#### Goal of the exercise:
The lines to reproduce run from the first one below to the line containing "theorem Kept.refl (s", both included. Reproduce them exactly and nothing else.

----

-- ==== Sys2Proof/Laws/Invariant.lean ====
section
/-! SUPPORT. What one instruction can do to the parts of the state no rule lets it write, and to memory: it writes bytes
at writable addresses and nothing else (R30, R31, R41 to R44). -/

namespace Sys2Proof.Machine

/-- Memory `m'` is `m` after writes at addresses writable in `s`. -/
inductive Written (s : State) (m : Memory) : Memory → Prop where
  | refl : Written s m m
  | write {m' : Memory} (a : Addr) (v : Byte) : Written s m m' → Writable s a → Written s m (Memory.write m' a.toNat v)

theorem Written.trans {s : State} {m m' m'' : Memory} (h : Written s m m') (h' : Written s m' m'') : Written s m m'' := by
  induction h' with
  | refl => exact h
  | write a v _ hw ih => exact .write a v ih hw

/-- Only the parameters matter for where writes may go. -/
theorem Written.congr {s t : State} (hc : t.cfg = s.cfg) {m m' : Memory} (h : Written t m m') : Written s m m' := by
  induction h with
  | refl => exact .refl
  | write a v _ hw ih => exact .write a v ih (by rw [Writable, ← hc]; exact hw)

/-- What every instruction keeps. -/
structure Kept (s t : State) : Prop where
  cfg   : t.cfg = s.cfg
  run   : t.run = s.run
  trace : t.trace = s.trace
  b4    : t.p.b4 = s.p.b4
  b5    : t.p.b5 = s.p.b5
  mem   : Written s s.mem t.mem

theorem Kept.refl (s : State) : Kept s s := ⟨rfl, rfl, rfl, rfl, rfl, .refl⟩

theorem Kept.trans {s t u : State} (h : Kept s t) (h' : Kept t u) : Kept s u :=
  ⟨h'.cfg.trans h.cfg, h'.run.trans h.run, h'.trace.trans h.trace, h'.b4.trans h.b4, h'.b5.trans h.b5,
    h.mem.trans (h'.mem.congr h.cfg)⟩

/-- A state that differs in registers and in the six program-visible flags only. -/
theorem Kept.of_registers {s t : State} (hc : t.cfg = s.cfg) (hr : t.run = s.run) (ht : t.trace = s.trace)
    (h4 : t.p.b4 = s.p.b4) (h5 : t.p.b5 = s.p.b5) (hm : t.mem = s.mem) : Kept s t :=
  ⟨hc, hr, ht, h4, h5, hm ▸ .refl⟩

/-! ### The shared operations -/

theorem memWrite_kept {s t : State} {a : Addr} {v : Byte} (h : memWrite s a v = .ok t) : Kept s t := by
  obtain ⟨hw, rfl⟩ := memWrite_ok_iff.1 h
  exact ⟨rfl, rfl, rfl, rfl, rfl, .write a v .refl hw⟩

theorem push_kept {s t : State} {v : Byte} (h : push v s = .ok t) : Kept s t := by
  obtain ⟨hw, rfl⟩ := push_ok_iff.1 h
  exact ⟨rfl, rfl, rfl, rfl, rfl, .write _ v .refl hw⟩

theorem push16_kept {s t : State} {w : Addr} (h : push16 w s = .ok t) : Kept s t := by
  obtain ⟨t1, h1, h2⟩ := bind_eq_ok_iff.1 h
  exact (push_kept h1).trans (push_kept h2)

theorem pull_kept {s t : State} {v : Byte} (h : pull s = .ok (v, t)) : Kept s t := by
  obtain ⟨-, rfl⟩ := pull_ok_iff.1 h
  exact .of_registers rfl rfl rfl rfl rfl rfl

theorem pull16_kept {s t : State} {w : Addr} (h : pull16 s = .ok (w, t)) : Kept s t := by
  obtain ⟨-, rfl⟩ := pull16_ok_iff.1 h
  exact .of_registers rfl rfl rfl rfl rfl rfl

theorem enterBreak_kept {s t : State} (h : enterBreak s = .ok t) : Kept s t := by
  obtain ⟨s1, h1, h⟩ := bind_eq_ok_iff.1 h
  obtain ⟨s2, h2, h⟩ := bind_eq_ok_iff.1 h
  obtain ⟨lo, -, h⟩ := bind_eq_ok_iff.1 h
  obtain ⟨hi, -, h⟩ := bind_eq_ok_iff.1 h
  cases pure_eq_ok_iff.1 h
  exact ((push16_kept h1).trans (push_kept h2)).trans (.of_registers rfl rfl rfl rfl rfl rfl)

theorem returnFromBreak_kept {s t : State} (h : returnFromBreak s = .ok t) : Kept s t := by
  obtain ⟨⟨b, s1⟩, h1, h⟩ := bind_eq_ok_iff.1 h
  obtain ⟨⟨w, s3⟩, h2, h⟩ := bind_eq_ok_iff.1 h
  cases pure_eq_ok_iff.1 h
  have hp : Kept s1 (s1.setP (s1.p.pulled b)) := .of_registers rfl rfl rfl rfl rfl rfl
  exact (((pull_kept h1).trans hp).trans (pull16_kept h2)).trans (.of_registers rfl rfl rfl rfl rfl rfl)

/-- The frame of an instruction keeps what its semantics keeps. -/
theorem execute_kept {m : Mnemonic} {o : Operand} {sem : State → Effect} {s u : State}
    (h : execute m o sem s = .next u) (hs : ∀ s t res, sem s = .ok (t, res) → Kept s t) : Kept s u := by
  obtain ⟨t, res, ht, rfl⟩ := execute_next_iff.1 h
  have h0 : Kept s (s.advancePc o.length) := .of_registers rfl rfl rfl rfl rfl rfl
  have h1 : Kept t (t.setP (t.p.update m.declaredFlags res)) := by
    cases res <;> exact .of_registers rfl rfl rfl rfl rfl rfl
  exact (h0.trans (hs _ t res ht)).trans h1

theorem pureEffect_kept {m : Mnemonic} {o : Operand} {e : State → State × Option Byte} {s u : State}
    (h : execute m o (pureEffect e) s = .next u) (he : ∀ s, Kept s (e s).1) : Kept s u :=
  execute_kept h (fun s t res ht => by
    have e : e s = (t, res) := Except.ok.inj ht
    exact (congrArg (fun r => Kept s r.1) e).mp (he s))

theorem reading_kept {m : Mnemonic} {o : Operand} {src : Source} {e : Byte → State → State × Option Byte} {s u : State}
    (h : execute m o (reading src e) s = .next u) (he : ∀ v s, Kept s (e v s).1) : Kept s u :=
  execute_kept h (fun s t res ht => by
    obtain ⟨v, -, h⟩ := bind_eq_ok_iff.1 ht
    exact (congrArg (fun r => Kept s r.1) (pure_eq_ok_iff.1 h)).mp (he v s))

theorem modifying_kept {m : Mnemonic} {o : Operand} {pl : Place} {alu : Byte → Flags → Byte × Flags} {s u : State}
    (h : execute m o (modifying pl alu) s = .next u) (ha : ∀ v p, (alu v p).2.b4 = p.b4 ∧ (alu v p).2.b5 = p.b5) :
    Kept s u :=
  execute_kept h (fun s t res ht => by
    cases pl with
    | accumulator =>
      rw [modifying_accumulator] at ht
      cases ht
      exact .of_registers rfl rfl rfl (ha _ _).1 (ha _ _).2 rfl
    | ea m =>
      obtain ⟨ea, v, -, -, hw, rfl, rfl⟩ := modifying_ea_ok_iff.1 ht
      exact ⟨rfl, rfl, rfl, (ha _ _).1, (ha _ _).2, .write ea _ .refl hw⟩)

theorem load_kept {m : Mnemonic} {set : State → Byte → State} {src : Source} {s u : State}
    (h : load m set src s = .next u) (hs : ∀ s v, Kept s (set s v)) : Kept s u := reading_kept h (fun v s => hs s v)
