-- ==== Sys2Proof/Laws/Meaning.lean ====
section
/-! SUPPORT. Everything a shared meaning can do when it completes: one lemma for each, which a proof cites instead of
unfolding it. `s.advancePc n` is the state after the PC advance (R82). -/

namespace Sys2Proof.Machine

/-! ### Operand access -/

theorem getData_immediate_iff {b v : Byte} {s : State} : Source.getData (.immediate b) s = .ok v ↔ v = b := by
  simp [Source.getData, eq_comm]

/-- A memory operand is the byte at the effective address (R114). -/
theorem getData_ea_iff {m : EaOperand} {s : State} {v : Byte} :
    Source.getData (.ea m) s = .ok v ↔ ∃ ea, effectiveAddr m s = .ok ea ∧ Reads s ea v := by
  simp only [Source.getData, bind_eq_ok_iff, memRead_ok_iff]

/-! ### Reading instructions -/

theorem reading_next_iff {m : Mnemonic} {src : Source} {e : Byte → State → State × Option Byte} {s u : State} :
    execute m src.operand (reading src e) s = .next u ↔
      ∃ v, src.getData (s.advancePc src.operand.length) = .ok v ∧
        u = (e v (s.advancePc src.operand.length)).1.setP
          ((e v (s.advancePc src.operand.length)).1.p.update m.declaredFlags
            (e v (s.advancePc src.operand.length)).2) := by
  simp only [execute_next_iff, reading, bind_eq_ok_iff, pure_eq_ok_iff]
  constructor
  · rintro ⟨t, res, ⟨v, hv, h⟩, rfl⟩
    exact ⟨v, hv, by rw [h]⟩
  · rintro ⟨v, hv, rfl⟩
    exact ⟨_, _, ⟨v, hv, rfl⟩, rfl⟩

/-- An instruction that makes no memory access always completes. -/
theorem pureEffect_next {m : Mnemonic} {o : Operand} {e : State → State × Option Byte} (s : State) :
    execute m o (pureEffect e) s =
      .next ((e (s.advancePc o.length)).1.setP
        ((e (s.advancePc o.length)).1.p.update m.declaredFlags (e (s.advancePc o.length)).2)) := rfl

/-! ### Stores and read-modify-write -/

/-- A store writes its register at the effective address, if it can be written (R114). -/
theorem store_next_iff {m : Mnemonic} {get : State → Byte} {dst : EaOperand} {s u : State} :
    store m get dst s = .next u ↔
      ∃ ea, effectiveAddr dst (s.advancePc (Operand.ea dst).length) = .ok ea ∧ Writable s ea ∧
        u = (s.advancePc (Operand.ea dst).length).setMem
          (Memory.write s.mem ea.toNat (get (s.advancePc (Operand.ea dst).length))) := by
  simp only [store, execute_next_iff, bind_eq_ok_iff, pure_eq_ok_iff, memWrite_ok_iff, Prod.mk.injEq]
  constructor
  · rintro ⟨_, _, ⟨ea, he, t, ⟨hw, rfl⟩, rfl, rfl⟩, rfl⟩
    exact ⟨ea, he, hw, rfl⟩
  · rintro ⟨ea, he, hw, rfl⟩
    exact ⟨_, _, ⟨ea, he, _, ⟨hw, rfl⟩, rfl, rfl⟩, rfl⟩

/-- A read-modify-write on memory reads one byte and writes the new value at the same address (R160). -/
theorem modifying_next_iff {mn : Mnemonic} {m : EaOperand} {alu : Byte → Flags → Byte × Flags} {s u : State} :
    execute mn (Place.ea m).operand (modifying (.ea m) alu) s = .next u ↔
      ∃ ea v, effectiveAddr m (s.advancePc (Operand.ea m).length) = .ok ea ∧ Reads s ea v ∧ Writable s ea ∧
        u = ((s.advancePc (Operand.ea m).length).setMem (Memory.write s.mem ea.toNat (alu v s.p).1)).setP
          ((alu v s.p).2.update mn.declaredFlags (some (alu v s.p).1)) := by
  simp only [execute_next_iff, modifying_ea_ok_iff]
  constructor
  · rintro ⟨_, _, ⟨ea, v, he, hv, hw, rfl, rfl⟩, rfl⟩
    exact ⟨ea, v, he, hv, hw, rfl⟩
  · rintro ⟨ea, v, he, hv, hw, rfl⟩
    exact ⟨_, _, ⟨ea, v, he, hv, hw, rfl, rfl⟩, rfl⟩

/-- A read-modify-write on the accumulator always completes. -/
theorem modifying_accumulator_next (mn : Mnemonic) (alu : Byte → Flags → Byte × Flags) (s : State) :
    execute mn Place.accumulator.operand (modifying .accumulator alu) s =
      .next (((s.advancePc 0).setA (alu s.a s.p).1).setP ((alu s.a s.p).2.update mn.declaredFlags (some (alu s.a s.p).1))) :=
  rfl

/-! ### Stack -/

theorem pushing_next_iff {m : Mnemonic} {get : State → Byte} {s u : State} :
    pushing m get s = .next u ↔ Writable s (StackAt s.sp) ∧
      u = ((s.advancePc 0).setMem (Memory.write s.mem (StackAt s.sp).toNat (get (s.advancePc 0)))).setSp
        (s.sp - 1#8) := by
  simp only [pushing, execute_next_iff, bind_eq_ok_iff, pure_eq_ok_iff, push_ok_iff, Prod.mk.injEq]
  constructor
  · rintro ⟨_, _, ⟨t, ⟨hw, rfl⟩, rfl, rfl⟩, rfl⟩
    exact ⟨hw, rfl⟩
  · rintro ⟨hw, rfl⟩
    exact ⟨_, _, ⟨_, ⟨hw, rfl⟩, rfl, rfl⟩, rfl⟩

theorem pulling_next_iff {m : Mnemonic} {e : Byte → State → State × Option Byte} {s u : State} :
    pulling m e s = .next u ↔ ∃ b, Reads s (StackAt (s.sp + 1#8)) b ∧
      u = (e b ((s.advancePc 0).setSp (s.sp + 1#8))).1.setP
        ((e b ((s.advancePc 0).setSp (s.sp + 1#8))).1.p.update m.declaredFlags
          (e b ((s.advancePc 0).setSp (s.sp + 1#8))).2) := by
  simp only [pulling, execute_next_iff, bind_eq_ok_iff, pure_eq_ok_iff, Prod.exists, pull_ok_iff]
  constructor
  · rintro ⟨t, res, ⟨b, _, ⟨hb, rfl⟩, h⟩, rfl⟩
    have h' : e b ((s.advancePc 0).setSp (s.sp + 1#8)) = (t, res) := h
    exact ⟨b, hb, by rw [h']⟩
  · rintro ⟨b, hb, rfl⟩
    exact ⟨_, _, ⟨b, _, ⟨hb, rfl⟩, rfl⟩, rfl⟩

/-! ### Control transfer -/

theorem jmp_next_iff {m : EaOperand} {s u : State} :
    jmp m s = .next u ↔ ∃ ea, effectiveAddr m (s.advancePc (Operand.ea m).length) = .ok ea ∧ u = s.setPc ea := by
  simp only [jmp, execute_next_iff, bind_eq_ok_iff, pure_eq_ok_iff, Prod.mk.injEq]
  constructor
  · rintro ⟨_, _, ⟨ea, he, rfl, rfl⟩, rfl⟩
    exact ⟨ea, he, rfl⟩
  · rintro ⟨ea, he, rfl⟩
    exact ⟨_, _, ⟨ea, he, rfl, rfl⟩, rfl⟩

/-- JSR pushes two bytes and jumps (R191). -/
theorem callSubroutine_next_iff {w : Addr} {s u : State} :
    callSubroutine (.absolute w) s = .next u ↔ Writable s (StackAt s.sp) ∧ Writable s (StackAt (s.sp - 1#8)) ∧
      u = ((s.setPc w).setMem
        (Memory.write (Memory.write s.mem (StackAt s.sp).toNat (highByte ((s.advancePc 2).pc - returnBias s)))
          (StackAt (s.sp - 1#8)).toNat (lowByte ((s.advancePc 2).pc - returnBias s)))).setSp (s.sp - 1#8 - 1#8) := by
  simp only [callSubroutine, execute_next_iff, bind_eq_ok_iff, pure_eq_ok_iff, push16_ok_iff, Prod.mk.injEq]
  constructor
  · rintro ⟨_, _, ⟨ea, he, t, ⟨h1, h2, rfl⟩, rfl, rfl⟩, rfl⟩
    cases he
    exact ⟨h1, h2, rfl⟩
  · rintro ⟨h1, h2, rfl⟩
    exact ⟨_, _, ⟨w, rfl, _, ⟨h1, h2, rfl⟩, rfl, rfl⟩, rfl⟩

/-- RTS pulls two bytes and adds the bias (R192). -/
theorem returnFromSubroutine_next_iff {s u : State} :
    returnFromSubroutine s = .next u ↔
      ∃ w, PointerIs s (StackAt (s.sp + 1#8)) (StackAt (s.sp + 1#8 + 1#8)) w ∧
        u = (s.setPc (w + returnBias s)).setSp (s.sp + 1#8 + 1#8) := by
  simp only [returnFromSubroutine, execute_next_iff, bind_eq_ok_iff, pure_eq_ok_iff, Prod.exists, pull16_ok_iff,
    Prod.mk.injEq]
  constructor
  · rintro ⟨_, _, ⟨w, _, ⟨hw, rfl⟩, rfl, rfl⟩, rfl⟩
    exact ⟨w, hw, rfl⟩
  · rintro ⟨w, hw, rfl⟩
    exact ⟨_, _, ⟨w, _, ⟨hw, rfl⟩, rfl, rfl⟩, rfl⟩

theorem rti_eq (s : State) :
    rti s = match returnFromBreak (s.advancePc 0) with
      | .error f => .fault f
      | .ok t => .next t := by
  show (match (do let t ← returnFromBreak (s.advancePc 0); return (t, none) : Effect) with
    | .error f => Host.Outcome.fault f
    | .ok (t, res) => .next (t.setP (t.p.update Mnemonic.RTI.declaredFlags res))) = _
  cases returnFromBreak (s.advancePc 0) <;> rfl

theorem brk_refuse {s : State} (h : s.cfg.brkMode = .refuse) : brk s = .refused (.brkRefused 0x00#8 s.pc) := by
  simp [brk, h]

theorem brk_vector {s : State} (h : s.cfg.brkMode = .vector) :
    brk s = match enterBreak (s.advancePc 0) with
      | .error f => .fault f
      | .ok t => .next t := by
  have e : brk s = (match (do let t ← enterBreak (s.advancePc 0); return (t, none) : Effect) with
    | .error f => Host.Outcome.fault f
    | .ok (t, res) => .next (t.setP (t.p.update Mnemonic.BRK.declaredFlags res))) := by
    unfold brk
    rw [h]
    rfl
  rw [e]
  cases enterBreak (s.advancePc 0) <;> rfl

/-- A branch always completes; only PC depends on the condition (R195). -/
theorem branch_eq (m : Mnemonic) (cond : Flags → Bool) (offset : Byte) (s : State) :
    branch m cond offset s =
      .next (s.setPc (if cond s.p then (s.advancePc 1).pc + sext16 offset else (s.advancePc 1).pc)) := by
  cases hc : cond s.p <;>
    simp [branch, execute, effectiveAddr, bind, Except.bind, pure, Except.pure, State.advancePc, hc] <;> rfl

end Sys2Proof.Machine
end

----

#### Task solution:
-- ==== Sys2Proof/Laws/Invariant.lean ====
section
/-! SUPPORT. What one instruction can do to the parts of the state no rule lets it write, and to memory: it writes bytes
at writable addresses and nothing else (R30, R31, R41 to R44). -/

namespace Sys2Proof.Machine

/-- Memory `m'` is `m` after writes at addresses writable in `s`. -/
inductive Written (s : State) (m : Memory) : Memory → Prop where
  | refl : Written s m m
  | write {m' : Memory} (a : Addr) (v : Byte) : Written s m m' → Writable s a → Written s m (Memory.write m' a.toNat v)

theorem Written.trans {s : State} {m m' m'' : Memory} (h : Written s m m') (h' : Written s m' m'') : Written s m m'' := by
  induction h' with
  | refl => exact h
  | write a v _ hw ih => exact .write a v ih hw

/-- Only the parameters matter for where writes may go. -/
theorem Written.congr {s t : State} (hc : t.cfg = s.cfg) {m m' : Memory} (h : Written t m m') : Written s m m' := by
  induction h with
  | refl => exact .refl
  | write a v _ hw ih => exact .write a v ih (by rw [Writable, ← hc]; exact hw)

/-- What every instruction keeps. -/
structure Kept (s t : State) : Prop where
  cfg   : t.cfg = s.cfg
  run   : t.run = s.run
  trace : t.trace = s.trace
  b4    : t.p.b4 = s.p.b4
  b5    : t.p.b5 = s.p.b5
  mem   : Written s s.mem t.mem

theorem Kept.refl (s : State) : Kept s s := ⟨rfl, rfl, rfl, rfl, rfl, .refl⟩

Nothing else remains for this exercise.